Information provided:
########

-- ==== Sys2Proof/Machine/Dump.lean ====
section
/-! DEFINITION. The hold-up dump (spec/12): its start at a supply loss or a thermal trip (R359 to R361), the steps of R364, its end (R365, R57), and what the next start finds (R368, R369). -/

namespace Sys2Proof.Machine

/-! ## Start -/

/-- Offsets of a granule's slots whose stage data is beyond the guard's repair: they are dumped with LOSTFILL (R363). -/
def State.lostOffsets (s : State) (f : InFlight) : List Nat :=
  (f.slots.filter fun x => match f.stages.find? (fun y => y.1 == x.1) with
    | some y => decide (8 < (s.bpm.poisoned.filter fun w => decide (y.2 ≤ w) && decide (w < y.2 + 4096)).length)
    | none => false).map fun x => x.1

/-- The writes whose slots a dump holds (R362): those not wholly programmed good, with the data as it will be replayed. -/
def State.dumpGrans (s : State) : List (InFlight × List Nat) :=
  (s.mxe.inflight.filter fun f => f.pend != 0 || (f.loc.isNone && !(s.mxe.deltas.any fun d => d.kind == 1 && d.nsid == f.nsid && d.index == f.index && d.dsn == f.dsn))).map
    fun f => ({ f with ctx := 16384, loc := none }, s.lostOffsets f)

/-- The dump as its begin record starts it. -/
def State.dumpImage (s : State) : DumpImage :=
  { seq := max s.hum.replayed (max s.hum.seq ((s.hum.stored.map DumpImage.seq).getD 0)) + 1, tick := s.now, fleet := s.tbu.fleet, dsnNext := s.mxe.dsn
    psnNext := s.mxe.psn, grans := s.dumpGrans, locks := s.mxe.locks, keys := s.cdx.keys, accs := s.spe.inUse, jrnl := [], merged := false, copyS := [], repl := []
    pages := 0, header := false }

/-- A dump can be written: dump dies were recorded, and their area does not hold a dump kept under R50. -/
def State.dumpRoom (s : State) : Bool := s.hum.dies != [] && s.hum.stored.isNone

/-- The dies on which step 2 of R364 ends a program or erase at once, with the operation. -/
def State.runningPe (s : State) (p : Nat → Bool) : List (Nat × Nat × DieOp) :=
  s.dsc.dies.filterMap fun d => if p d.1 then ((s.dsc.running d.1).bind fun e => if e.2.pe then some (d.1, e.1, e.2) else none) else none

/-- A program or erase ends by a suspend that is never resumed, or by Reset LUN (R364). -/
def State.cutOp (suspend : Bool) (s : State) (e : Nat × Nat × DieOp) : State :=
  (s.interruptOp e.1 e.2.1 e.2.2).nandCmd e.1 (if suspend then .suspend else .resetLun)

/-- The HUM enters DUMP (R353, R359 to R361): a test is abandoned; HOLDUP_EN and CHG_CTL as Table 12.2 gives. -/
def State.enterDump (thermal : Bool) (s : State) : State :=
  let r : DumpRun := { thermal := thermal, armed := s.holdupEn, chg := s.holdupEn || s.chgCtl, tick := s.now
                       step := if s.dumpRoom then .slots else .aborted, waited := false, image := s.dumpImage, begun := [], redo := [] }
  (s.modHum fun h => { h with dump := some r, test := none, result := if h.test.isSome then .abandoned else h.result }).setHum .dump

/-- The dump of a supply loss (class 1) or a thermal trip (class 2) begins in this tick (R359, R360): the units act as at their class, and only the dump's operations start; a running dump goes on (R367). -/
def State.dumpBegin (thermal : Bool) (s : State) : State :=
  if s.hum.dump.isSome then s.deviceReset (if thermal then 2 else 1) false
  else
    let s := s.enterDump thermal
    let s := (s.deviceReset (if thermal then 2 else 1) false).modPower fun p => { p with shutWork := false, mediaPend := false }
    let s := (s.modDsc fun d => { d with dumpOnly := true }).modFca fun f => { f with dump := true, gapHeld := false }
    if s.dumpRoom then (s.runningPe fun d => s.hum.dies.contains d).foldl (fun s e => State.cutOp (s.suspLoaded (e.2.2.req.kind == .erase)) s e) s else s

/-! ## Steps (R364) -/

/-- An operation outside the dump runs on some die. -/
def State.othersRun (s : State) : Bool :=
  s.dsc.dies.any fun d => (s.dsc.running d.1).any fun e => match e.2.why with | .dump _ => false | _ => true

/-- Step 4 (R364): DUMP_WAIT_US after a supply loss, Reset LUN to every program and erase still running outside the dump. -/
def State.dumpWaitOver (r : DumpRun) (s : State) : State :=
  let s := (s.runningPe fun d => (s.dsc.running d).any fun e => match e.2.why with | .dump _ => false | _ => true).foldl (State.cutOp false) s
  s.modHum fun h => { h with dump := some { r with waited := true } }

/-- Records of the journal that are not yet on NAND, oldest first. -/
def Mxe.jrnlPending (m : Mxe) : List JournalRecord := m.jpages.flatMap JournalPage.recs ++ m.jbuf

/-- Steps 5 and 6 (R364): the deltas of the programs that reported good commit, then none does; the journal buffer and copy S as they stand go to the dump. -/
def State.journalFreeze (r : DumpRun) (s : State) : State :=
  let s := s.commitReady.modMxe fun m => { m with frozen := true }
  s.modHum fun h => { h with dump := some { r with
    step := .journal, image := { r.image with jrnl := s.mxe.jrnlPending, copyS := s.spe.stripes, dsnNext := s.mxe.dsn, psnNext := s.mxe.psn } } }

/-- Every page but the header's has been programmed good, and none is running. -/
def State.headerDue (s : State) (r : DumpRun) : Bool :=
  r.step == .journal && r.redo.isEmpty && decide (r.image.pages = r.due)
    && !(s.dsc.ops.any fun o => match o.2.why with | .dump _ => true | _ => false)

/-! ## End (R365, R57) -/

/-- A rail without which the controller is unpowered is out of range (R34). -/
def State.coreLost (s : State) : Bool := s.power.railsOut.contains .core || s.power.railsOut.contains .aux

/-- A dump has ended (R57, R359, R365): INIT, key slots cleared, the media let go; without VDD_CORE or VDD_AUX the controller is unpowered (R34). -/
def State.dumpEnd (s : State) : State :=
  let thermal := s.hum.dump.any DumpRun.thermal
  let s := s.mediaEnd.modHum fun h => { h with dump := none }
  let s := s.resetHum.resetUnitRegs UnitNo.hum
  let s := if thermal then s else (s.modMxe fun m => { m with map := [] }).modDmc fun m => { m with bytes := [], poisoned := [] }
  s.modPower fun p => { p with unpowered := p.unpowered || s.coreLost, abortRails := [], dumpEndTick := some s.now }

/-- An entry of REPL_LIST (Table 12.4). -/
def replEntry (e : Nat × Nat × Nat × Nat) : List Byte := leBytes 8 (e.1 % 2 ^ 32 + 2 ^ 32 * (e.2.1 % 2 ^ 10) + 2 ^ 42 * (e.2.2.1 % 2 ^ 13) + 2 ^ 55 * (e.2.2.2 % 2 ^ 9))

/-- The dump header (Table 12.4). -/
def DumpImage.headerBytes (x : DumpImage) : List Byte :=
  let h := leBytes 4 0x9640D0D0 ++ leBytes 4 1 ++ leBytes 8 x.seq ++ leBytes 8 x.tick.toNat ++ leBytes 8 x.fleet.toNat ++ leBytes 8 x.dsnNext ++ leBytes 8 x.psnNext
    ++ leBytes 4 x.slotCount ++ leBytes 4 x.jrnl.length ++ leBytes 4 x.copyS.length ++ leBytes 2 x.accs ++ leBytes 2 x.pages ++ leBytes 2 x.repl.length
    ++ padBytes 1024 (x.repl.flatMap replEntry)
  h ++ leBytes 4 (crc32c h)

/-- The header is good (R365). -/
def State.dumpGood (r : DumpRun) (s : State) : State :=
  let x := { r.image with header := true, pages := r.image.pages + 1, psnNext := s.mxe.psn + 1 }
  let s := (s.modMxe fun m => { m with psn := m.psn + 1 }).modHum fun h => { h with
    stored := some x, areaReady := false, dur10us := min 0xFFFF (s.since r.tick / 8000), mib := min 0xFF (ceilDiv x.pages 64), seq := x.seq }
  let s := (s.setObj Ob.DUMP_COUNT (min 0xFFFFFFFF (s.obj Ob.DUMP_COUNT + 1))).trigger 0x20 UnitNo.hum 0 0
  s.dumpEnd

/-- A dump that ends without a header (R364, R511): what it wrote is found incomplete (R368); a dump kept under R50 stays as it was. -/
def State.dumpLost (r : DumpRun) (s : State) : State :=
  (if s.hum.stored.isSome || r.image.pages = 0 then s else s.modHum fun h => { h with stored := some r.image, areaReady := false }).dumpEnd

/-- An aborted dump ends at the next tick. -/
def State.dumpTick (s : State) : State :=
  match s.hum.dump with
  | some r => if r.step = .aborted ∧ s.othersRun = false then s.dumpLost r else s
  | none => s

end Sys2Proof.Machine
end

########

Only one stretch of the data above is needed. Restate it word for word, from the line containing "def State.coreLost (s" through the line containing "good (R365). -/", both ends included.

Your solution:
def State.coreLost (s : State) : Bool := s.power.railsOut.contains .core || s.power.railsOut.contains .aux

/-- A dump has ended (R57, R359, R365): INIT, key slots cleared, the media let go; without VDD_CORE or VDD_AUX the controller is unpowered (R34). -/
def State.dumpEnd (s : State) : State :=
  let thermal := s.hum.dump.any DumpRun.thermal
  let s := s.mediaEnd.modHum fun h => { h with dump := none }
  let s := s.resetHum.resetUnitRegs UnitNo.hum
  let s := if thermal then s else (s.modMxe fun m => { m with map := [] }).modDmc fun m => { m with bytes := [], poisoned := [] }
  s.modPower fun p => { p with unpowered := p.unpowered || s.coreLost, abortRails := [], dumpEndTick := some s.now }

/-- An entry of REPL_LIST (Table 12.4). -/
def replEntry (e : Nat × Nat × Nat × Nat) : List Byte := leBytes 8 (e.1 % 2 ^ 32 + 2 ^ 32 * (e.2.1 % 2 ^ 10) + 2 ^ 42 * (e.2.2.1 % 2 ^ 13) + 2 ^ 55 * (e.2.2.2 % 2 ^ 9))

/-- The dump header (Table 12.4). -/
def DumpImage.headerBytes (x : DumpImage) : List Byte :=
  let h := leBytes 4 0x9640D0D0 ++ leBytes 4 1 ++ leBytes 8 x.seq ++ leBytes 8 x.tick.toNat ++ leBytes 8 x.fleet.toNat ++ leBytes 8 x.dsnNext ++ leBytes 8 x.psnNext
    ++ leBytes 4 x.slotCount ++ leBytes 4 x.jrnl.length ++ leBytes 4 x.copyS.length ++ leBytes 2 x.accs ++ leBytes 2 x.pages ++ leBytes 2 x.repl.length
    ++ padBytes 1024 (x.repl.flatMap replEntry)
  h ++ leBytes 4 (crc32c h)

/-- The header is good (R365). -/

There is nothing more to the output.